Task item: Find the lines below that contain the string "operation". Copy each one.

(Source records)

-- ==== Sys2Proof/Machine/Mzf.lean ====
section
/-! DEFINITION. The MZF stage state machine (43_mzf.md): MZF_INIT, MZF_TICK and one meaning for each MZF stage row. A
stage row's meaning is the operation its rule gives it; MZF_TICK selects the row by `MSTAGE` (log 13). -/

namespace Sys2Proof.Machine

/-! ### Session start (43_mzf.md R160) -/

/-- The registers MZF_INIT writes before it touches the byte source. -/
def mzfInitRegisters (e : Enc) : Enc :=
  { clearCursor e with
    blockId := BlockCode.mzf
    task := TaskCode.play
    cstage := CaqStage.done
    period := 0
    lead := false
    bmask := Config.bmaskFirst
    cnt := 0
    fcs := 0 }

/-- The `n` READs that fill `HDR[i] .. HDR[i+n-1]`, ascending, one each; they stop at the first `fail`. -/
def readHeader : Nat → Nat → State → Bool × State
  | 0, _, s => (true, s)
  | n + 1, i, s =>
    match srcRead s with
    | (none, s') => (false, s')
    | (some b, s') => readHeader n (i + 1) (memWrite (Fin.ofNat Config.nHdr i) b s')

/-- The header is in `HDR`: its checksum and length are taken and the first stage begins. -/
def mzfInitSucceed (s : State) : State :=
  s.mapEnc fun e => { e with hcs := ckHdr s, blen := bodyLength s, mstage := MzfStage.lgap }

/-- `HDR`, `HCS`, `BLEN` hold unspecified values until the next successful MZF_INIT (10_state.md R38,
93_implementation_defined.md U2; log 4, 5). -/
def unspecifyHeader (s : State) : State :=
  s.forgetHeader.mapEnc fun e => { e with hcs := Config.hcsFree (s.freeCtr + 1), blen := Config.blenFree (s.freeCtr + 1) }

/-- StorageAccessFailure is taken (60_exceptions.md R252): the MZF encoder enters its terminal state. -/
def mzfInitFail (s : State) : State := enterTerminal .mzf (raise .storageAccessFailure (unspecifyHeader s))

/-- MZF_INIT (43_mzf.md R160): SEEK, then 128 READs; after a failed SEEK no READ is made. -/
def execMzfInit (s : State) : Host.Outcome State Fault Refusal :=
  match srcSeek Config.mzfHdrPos (s.mapEnc mzfInitRegisters) with
  | (false, s') => .next (mzfInitFail s')
  | (true, s') =>
    match readHeader Config.nHdr 0 s' with
    | (false, s'') => .next (mzfInitFail s'')
    | (true, s'') => .next (mzfInitSucceed s'')

/-! ### The building blocks of a tick -/

/-- `PulseStage(k, N, next)` (43_mzf.md R163). -/
def pulseStage (k : PulseKind) (n : Nat) (next : BitVec 5) (e : Enc) : Enc :=
  let e' := pulse k e
  if pulseCompletes e then
    if lastPulse n e then goTo next e' else { e' with cnt := e.cnt + 1 }
  else e'

/-- `ByteStage(s, next)` (43_mzf.md R164). -/
def byteStage (src : ByteSource) (next : BitVec 5) (s : State) : State :=
  match loadOrExhaust src s with
  | .exhausted s' => s'.mapEnc fun e => goTo next { e with period := 0 }
  | .loaded s' => s'.mapEnc emitMzfBit

/-! ### The stages -/

/-- MZF_TICK.LGAP (43_mzf.md R167). -/
def execMzfLgap (s : State) : Host.Outcome State Fault Refusal :=
  .next (s.mapEnc (pulseStage .short Config.nLgap MzfStage.ltmL))

/-- MZF_TICK.LTM_L (43_mzf.md R168). -/
def execMzfLtmL (s : State) : Host.Outcome State Fault Refusal :=
  .next (s.mapEnc (pulseStage .long Config.nLtmL MzfStage.ltmS))

/-- MZF_TICK.LTM_S (43_mzf.md R169). -/
def execMzfLtmS (s : State) : Host.Outcome State Fault Refusal :=
  .next (s.mapEnc (pulseStage .short Config.nLtmS MzfStage.ltmE))

/-- MZF_TICK.LTM_E (43_mzf.md R170). -/
def execMzfLtmE (s : State) : Host.Outcome State Fault Refusal :=
  .next (s.mapEnc (pulseStage .long Config.nLtmE MzfStage.hdr1))

/-- MZF_TICK.HDR1 (43_mzf.md R171). -/
def execMzfHdr1 (s : State) : Host.Outcome State Fault Refusal := .next (byteStage .header MzfStage.hcs1 s)

/-- MZF_TICK.HCS1 (43_mzf.md R172). -/
def execMzfHcs1 (s : State) : Host.Outcome State Fault Refusal := .next (byteStage .headerChecksum MzfStage.hdr2 s)

/-- MZF_TICK.HDR2 (43_mzf.md R173). -/
def execMzfHdr2 (s : State) : Host.Outcome State Fault Refusal := .next (byteStage .header MzfStage.hcs2 s)

/-- MZF_TICK.HCS2 (43_mzf.md R174). -/
def execMzfHcs2 (s : State) : Host.Outcome State Fault Refusal := .next (byteStage .headerChecksum MzfStage.sgap s)

/-- MZF_TICK.SGAP (43_mzf.md R175). -/
def execMzfSgap (s : State) : Host.Outcome State Fault Refusal :=
  .next (s.mapEnc (pulseStage .short Config.nSgap MzfStage.stmL))

/-- MZF_TICK.STM_L (43_mzf.md R176). -/
def execMzfStmL (s : State) : Host.Outcome State Fault Refusal :=
  .next (s.mapEnc (pulseStage .long Config.nStmL MzfStage.stmS))

/-- MZF_TICK.STM_S (43_mzf.md R177). -/
def execMzfStmS (s : State) : Host.Outcome State Fault Refusal :=
  .next (s.mapEnc (pulseStage .short Config.nStmS MzfStage.stmE))

/-- MZF_TICK.STM_E (43_mzf.md R178). -/
def execMzfStmE (s : State) : Host.Outcome State Fault Refusal :=
  .next (s.mapEnc (pulseStage .long Config.nStmE MzfStage.body1))

/-- MZF_TICK.BODY1 (43_mzf.md R179). -/
def execMzfBody1 (s : State) : Host.Outcome State Fault Refusal := .next (byteStage .body MzfStage.fcs1 s)

/-- MZF_TICK.FCS1 (43_mzf.md R180): the next stage is TERMINAL, not BODY2 (43_mzf.md R187). -/
def execMzfFcs1 (s : State) : Host.Outcome State Fault Refusal := .next (byteStage .bodyChecksum MzfStage.terminal s)

/-- MZF_TICK.BODY2, the retained name of the second body copy: the terminal tick (43_mzf.md R181). -/
def execMzfBody2 (s : State) : Host.Outcome State Fault Refusal := .next (s.mapEnc terminalTick)

/-- MZF_TICK.FCS2, the retained name of the second body checksum: the terminal tick (43_mzf.md R182). -/
def execMzfFcs2 (s : State) : Host.Outcome State Fault Refusal := .next (s.mapEnc terminalTick)

/-- MZF_TICK.TERMINAL (43_mzf.md R189). -/
def execMzfTerminal (s : State) : Host.Outcome State Fault Refusal := .next (s.mapEnc terminalTick)

/-- MZF_TICK.RESERVED_10001: the terminal tick (43_mzf.md R183). -/
def execMzfReserved10001 (s : State) : Host.Outcome State Fault Refusal := .next (s.mapEnc terminalTick)

/-- MZF_TICK.RESERVED_1001x: the terminal tick (43_mzf.md R183). -/
def execMzfReserved1001x (s : State) : Host.Outcome State Fault Refusal := .next (s.mapEnc terminalTick)

/-- MZF_TICK.RESERVED_101xx: the terminal tick (43_mzf.md R183). -/
def execMzfReserved101xx (s : State) : Host.Outcome State Fault Refusal := .next (s.mapEnc terminalTick)

/-- MZF_TICK.RESERVED_11xxx: the terminal tick (43_mzf.md R183). -/
def execMzfReserved11xxx (s : State) : Host.Outcome State Fault Refusal := .next (s.mapEnc terminalTick)

/-- MZF_TICK (43_mzf.md R161): the stage operation that the code in `MSTAGE` selects (30_encoding.md R92, R112). -/
def execMzfTick (s : State) : Host.Outcome State Fault Refusal :=
  match s.enc.mstage.toNat with
  | 0 => execMzfLgap s
  | 1 => execMzfLtmL s
  | 2 => execMzfLtmS s
  | 3 => execMzfLtmE s
  | 4 => execMzfHdr1 s
  | 5 => execMzfHcs1 s
  | 6 => execMzfHdr2 s
  | 7 => execMzfHcs2 s
  | 8 => execMzfSgap s
  | 9 => execMzfStmL s
  | 10 => execMzfStmS s
  | 11 => execMzfStmE s
  | 12 => execMzfBody1 s
  | 13 => execMzfFcs1 s
  | 14 => execMzfBody2 s
  | 15 => execMzfFcs2 s
  | 16 => execMzfTerminal s
  | 17 => execMzfReserved10001 s
  | 18 | 19 => execMzfReserved1001x s
  | 20 | 21 | 22 | 23 => execMzfReserved101xx s
  | _ => execMzfReserved11xxx s

end Sys2Proof.Machine
end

Exercise response:
stage row's meaning is the operation its rule gives it; MZF_TICK selects the row by `MSTAGE` (log 13). -/
/-- MZF_TICK (43_mzf.md R161): the stage operation that the code in `MSTAGE` selects (30_encoding.md R92, R112). -/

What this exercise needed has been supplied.